Another area of concern is the widespread use of drones. This includes “pandemic drones” that are fitted with sensors and computer vision systems that can detect body temperature, respiratory rates, and identify if someone is coughing or sneezing. U.S. drone company Dragonfly is leading the effort in America and Australia, calling its network a “global early warning system.”

Food and Drug Administration chief Scott Gottlieb told cnbc that the U.S. must build a “massive surveillance system” to monitor the spread of the disease. ZeroHedge wrote, “The scariest thing about the proliferation of facial recognition/thermal imaging cameras is it gives law enforcement near god-like powers to identify and quarantine anyone they choose.” Just like China.

According to the Center for the Study of the Drone at Bard College, more than 1,500 state and local emergency services in the U.S. are using drones, some of which have these thermal imaging capabilities.

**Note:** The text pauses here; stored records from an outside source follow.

/-- The check of a command fails with exactly the error of its row in the table. -/
theorem errorOf_eq_some_iff {i : Instr} {s : State} {c : Cause} : errorOf i s = some c ↔ raises i s c := by
  cases i with
  | init | expand | loadv | digest | pad | tobytes | hash => cases c <;> simp [errorOf, raises]
  | loadblk | compress => cases c <;> simp [errorOf, raises, blockOutOfRange_iff, -ite_eq_left_iff]
  | sched | round | rounds | addback => cases c <;> simp [errorOf, raises, toNat_eq_64_iff, -ite_eq_left_iff]
  | towords =>
    by_cases hcap : s.PLEN.toNat > pmbCap s.cfg
    · cases c <;> simp [errorOf, raises, hcap]
    · cases c <;> simp [errorOf, raises, hcap, Nat.le_of_not_lt hcap]

/-- Settles O15: a command that answers an error answers that of its check, one that answers OK has passed its check. -/
theorem commandsRaiseExactlyTheirErrors : Obligations.CommandsRaiseExactlyTheirErrors := by
  intro i s
  obtain ⟨t, ht⟩ := exec_isNext i s
  refine ⟨t, ht, ?_⟩
  simp only [← errorOf_eq_some_iff]
  rcases exec_cases ht with ⟨c, hc, rfl⟩ | ⟨hnone, rfl⟩
  · refine ⟨fun c' => by simp [hc], fun c' hc' => ?_, fun hno => absurd hc (hno c)⟩
    obtain rfl : c = c' := Option.some.inj (hc.symm.trans hc')
    exact recordError_eq _ _ _
  · obtain ⟨-, -, hERR, -⟩ := effectOf_keep i s
    exact ⟨fun c => by simp [hnone], fun c hc => by simp [hnone] at hc, fun _ => ⟨rfl, hERR⟩⟩

/-! ### What a transaction that raises an error leaves (rule R200) -/

theorem exec_of_response_err {i : Instr} {s t : State} {c : Cause} (h : exec i s = .next t)
    (herr : t.response = some (.err c)) :
    errorOf i s = some c ∧ t = { s with ERR := recordError s.ERR c (opcode i), response := some (.err c) } := by
  rcases exec_cases h with ⟨c', hc', rfl⟩ | ⟨-, rfl⟩
  · cases herr
    exact ⟨hc', rfl⟩
  · cases herr

/-- A transaction answered with an error is that error's entry. -/
theorem transact_of_response_err {tx : Txn} {s t : State} {c : Cause} (h : transact tx s = .next t)
    (herr : t.response = some (.err c)) :
    ∃ op, t = { s with ERR := recordError s.ERR c op, response := some (.err c) } := by
  rcases transact_cases h with ⟨c', op, rfl, -⟩ | ⟨r, rfl, hr⟩ | ⟨i, hi⟩ |
    ⟨sp, space, off, width, data, -, -, -, -, rfl⟩
  · cases herr
    exact ⟨op, rfl⟩
  · exact absurd (Option.some.inj herr) (hr c)
  · exact ⟨opcode i, (exec_of_response_err hi herr).2⟩
  · cases herr

/-- Settles O14: the event taken is a transaction, since the reset event leaves no response. -/
theorem errorsWriteOnlyErr : Obligations.ErrorsWriteOnlyErr := by
  intro s t c hp hst herr
  rcases step_cases hst with ⟨hnil, -⟩ | ⟨rest, -, rfl⟩ | ⟨tx, rest, hrest, -, ht⟩
  · exact absurd hnil hp
  · cases herr
  · obtain ⟨op, rfl⟩ := transact_of_response_err ht herr
    exact ⟨recordError s.ERR c op, by rw [hrest, List.tail_cons], fun hne => recordError_of_ne hne c op⟩

/-! ### What clears the record (rules R201 and R202) -/

theorem exec_keeps_ERR {i : Instr} {s t : State} (h : exec i s = .next t) (hne : s.ERR ≠ 0) : t.ERR = s.ERR := by
  rcases exec_cases h with ⟨c, -, rfl⟩ | ⟨-, rfl⟩
  · exact recordError_of_ne hne c _
  · obtain ⟨-, -, hERR, -⟩ := effectOf_keep i s
    exact hERR

/-- A transaction keeps a recorded error, or it is a write to ERR and clears it. -/
theorem transact_keeps_ERR {tx : Txn} {s t : State} (h : transact tx s = .next t) (hne : s.ERR ≠ 0) :
    t.ERR = s.ERR ∨ (t.ERR = 0 ∧ ∃ d, tx = .write 0 1 32 d) := by
  rcases transact_cases h with ⟨c, op, rfl, -⟩ | ⟨r, rfl, -⟩ | ⟨i, hi⟩ |
    ⟨sp, space, off, width, data, rfl, hadm, -, -, rfl⟩
  · exact .inl (recordError_of_ne hne c op)
  · exact .inl rfl
  · exact .inl (exec_keeps_ERR hi hne)
  · obtain ⟨-, -, -, -, -, -, -, -, hkeep | ⟨rfl, rfl, hzero⟩⟩ := cellWrite_keep s sp off data
    · exact .inl hkeep
    · obtain ⟨hsp, -, rfl⟩ := admitted_eq_some.1 hadm
      obtain rfl := spaceOf_eq_some hsp
      exact .inr ⟨hzero, data, rfl⟩

/-- Settles O16: an idle step changes nothing, reset clears ERR, and of the transactions only the write to ERR does. -/
theorem onlyErrWriteOrResetClearsTheRecord : Obligations.OnlyErrWriteOrResetClearsTheRecord := by
  intro s t hst hne hchanged
  rcases step_cases hst with ⟨-, rfl⟩ | ⟨rest, hp, rfl⟩ | ⟨tx, rest, hp, -, ht⟩
  · exact absurd rfl hchanged
  · exact ⟨rfl, rest, .inl hp⟩
  · rcases transact_keeps_ERR ht hne with hkeep | ⟨hzero, d, rfl⟩
    · exact absurd hkeep hchanged
    · exact ⟨hzero, rest, .inr ⟨d, hp⟩⟩

/-! ### BusError (rule R197) -/

theorem spaceNumber_lt (sp : Space) : spaceNumber sp < 8 := spaceOf_lt (spaceOf_spaceNumber sp)

/-- Of a space that holds cells, an access is refused for its offset or its width. -/
theorem accessRefused_spaceNumber {c : Config} {sp : Space} {off width : Nat} :
    accessRefused c (spaceNumber sp) off width ↔ cellCount c sp ≤ off ∨ width ≠ cellWidth sp := by
  simp [accessRefused, spaceTable_spaceNumber, spaceNumber_lt]

/-- The checks reads and writes share refuse exactly what rule R197 refuses of every access. -/
theorem admitted_eq_none_iff {c : Config} {space off width : Nat} :
    admitted c space off width = none ↔ accessRefused c space off width := by
  by_cases hres : 8 ≤ space
  · refine iff_of_true (Option.eq_none_iff_forall_ne_some.2 fun sp hadm => ?_) (.inl hres)
    obtain ⟨hsp, -⟩ := admitted_eq_some.1 hadm
    exact absurd (spaceOf_lt hsp) (Nat.not_lt.2 hres)
  · have hrow : space < (spaceTable c).length := Nat.lt_of_not_le hres
    obtain ⟨sp, rfl, -⟩ := exists_space_of_spaceTable (List.getElem?_eq_getElem hrow)
    rw [accessRefused_spaceNumber, ← not_iff_not]
    simp [← ne_eq, Option.ne_none_iff_exists', admitted_eq_some, spaceOf_spaceNumber]

/-- A write is refused for its access, or because the cell is read only. -/
theorem busRefused_write_iff {c : Config} {space off width d : Nat} :
    busRefused c (.write space off width d) ↔
      admitted c space off width = none ∨
        ∃ sp, admitted c space off width = some sp ∧ cellWritable sp off = false := by
  rw [busRefused, ← admitted_eq_none_iff]
  cases hadm : admitted c space off width with
  | none => simp
  | some sp =>
    obtain ⟨hsp, hoff, -⟩ := admitted_eq_some.1 hadm
    obtain rfl := spaceOf_eq_some hsp
    cases sp with
    | csr =>
      have hlt : off < 12 := hoff
      have hro : off = 10 ∨ off = 11 ↔ 10 ≤ off := by omega
      simp [spaceNumber, cellWritable, hro]
    | h | v | w | dig | msg | pmb | wseq => simp [spaceNumber, cellWritable]

/-- No value written to CMD raises BusError. -/
theorem command_response_ne_busError {v : Word} {s t : State} (h : command v s = .next t) :
    t.response ≠ some (.err .busError) := by
  intro herr
  rcases command_cases v s with ⟨i, -, hc⟩ | ⟨op, -, hc⟩ <;> rw [hc] at h
  · obtain ⟨hbus, -⟩ := exec_of_response_err h herr
    exact errorOf_eq_some_iff.1 hbus
  · cases h
    cases herr

theorem cellRead_ne_err (s : State) (sp : Space) (off : Nat) (c : Cause) : cellRead s sp off ≠ .err c := by
  cases sp <;> simp [cellRead]

/-- A transaction rule R197 refuses raises BusError, with a zero opcode byte. -/
theorem transact_of_busRefused {tx : Txn} {s : State} (h : busRefused s.cfg tx) :
    transact tx s = raise .busError 0 s := by
  cases tx with
  | read space off width => rw [transact, busRead, admitted_eq_none_iff.2 h]
  | write space off width d =>
    rw [transact, busWrite]
    rcases busRefused_write_iff.1 h with hadm | ⟨sp, hadm, hw⟩
    · rw [hadm]
    · simp [hadm, hw]

/-- Only a transaction rule R197 refuses raises BusError: no read of a cell, command or write of a cell does. -/
theorem busRefused_of_response_busError {tx : Txn} {s t : State} (h : transact tx s = .next t)
    (herr : t.response = some (.err .busError)) : busRefused s.cfg tx := by
  cases tx with
  | read space off width =>
    rw [transact] at h
    rcases busRead_cases space off width s with ⟨hadm, -⟩ | ⟨sp, -, hbus⟩
    · exact admitted_eq_none_iff.1 hadm
    · rw [hbus] at h
      cases h
      exact absurd (Option.some.inj herr) (cellRead_ne_err s sp off _)
  | write space off width d =>
    rw [transact] at h
    rcases busWrite_cases space off width d s with ⟨href, -⟩ | ⟨-, -, hbus⟩ | ⟨sp, -, -, -, hbus⟩
    · exact busRefused_write_iff.2 href
    · exact absurd herr (command_response_ne_busError (hbus.symm.trans h))
    · rw [hbus] at h
      cases h
      cases herr

/-- Settles O18: a refused transaction is the entry of BusError, and no other transaction answers it. -/
theorem busErrorExactlyWhenRefused : Obligations.BusErrorExactlyWhenRefused := by
  intro tx s _
  obtain ⟨t, ht⟩ := transact_isNext tx s
  have hentry (h : busRefused s.cfg tx) :
      t = { s with ERR := recordError s.ERR .busError 0, response := some (.err .busError) } := by
    rw [transact_of_busRefused h, raise_eq] at ht
    cases ht
    rfl
  exact ⟨t, ht, ⟨busRefused_of_response_busError ht, fun h => by rw [hentry h]⟩, hentry⟩

/-! ### COMPRESS after HASH (rules R174 and R196) -/

/-- COMPRESS of a block that is not there raises BlockRangeError. -/
theorem exec_compress_of_outOfRange {s : State} (h : 16 * s.BP.toNat + 16 > s.WLEN.toNat) :
    exec .compress s = raise .blockRangeError 0x0C s :=
  exec_of_errorOf_eq_some (i := .compress) (if_pos ((blockOutOfRange_iff s).2 (.inr h)))

/-- Settles O55: HASH leaves WLEN and BP as the words and the blocks of the padded message, so no block is left. -/
theorem compressAfterHashIsOutOfRange : Obligations.CompressAfterHashIsOutOfRange := by
  intro s t hwf hle ht
  obtain ⟨-, -, hhash⟩ := hashComputesTheDigest
  obtain ⟨t', ht', -, -, hPLEN, hWLEN, hBP, -⟩ := hhash s hwf hle
  obtain rfl : t' = t := by rw [ht] at ht'; cases ht'; rfl
  have hdone : 16 * t'.BP.toNat = t'.WLEN.toNat := by omega
  exact ⟨hdone, _, exec_compress_of_outOfRange (by omega), rfl⟩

While these drones are not reported to have links back to China—at least not yet—less than a year ago the U.S. Interior Department grounded its entire fleet of more than 800 drones after it became public that a majority of them were manufactured in China or by Chinese companies and were therefore more susceptible for “their potential use for terrorism, mass casualty incidents, interference with air traffic, as well as corporate espionage and invasions of privacy.”

But whether a device is manufactured in China or not, any technology or network is vulnerable to hackers worldwide.

Add to all of this the health apps requiring masses of personal data and enabled location services, as well as counterterrorism tracking tools used in multiple nations, and you have a global technology reliance with unprecedented vulnerability.

This reveals an added angle to “the rise of China as a superpower.”

In 1992, Joseph de Courcy wrote that technology reliance is “the Western world’s Achilles’ heel.” How much more true this is today, as much of the world embraces China’s mass surveillance and tracking techniques.

Ezekiel 7:14 prophesies of modern-day Israel (primarily Britain and America), “They have blown the trumpet, even to make all ready; but none goeth to the battle: for my wrath is upon all the multitude thereof.”

Referencing this scripture, Trumpet editor in chief Gerald Flurry wrote: “It seems everybody is expecting our people to go into battle, but the greatest tragedy imaginable occurs! Nobody goes to battle—even though the trumpet is blown! Will it be because of a computer terrorist?”

Is the coronavirus making this possible? Could the West, as Mr. Flurry put it, “lose the next war before we even begin”? These are the frightening realities that the response to covid-19 is making possible.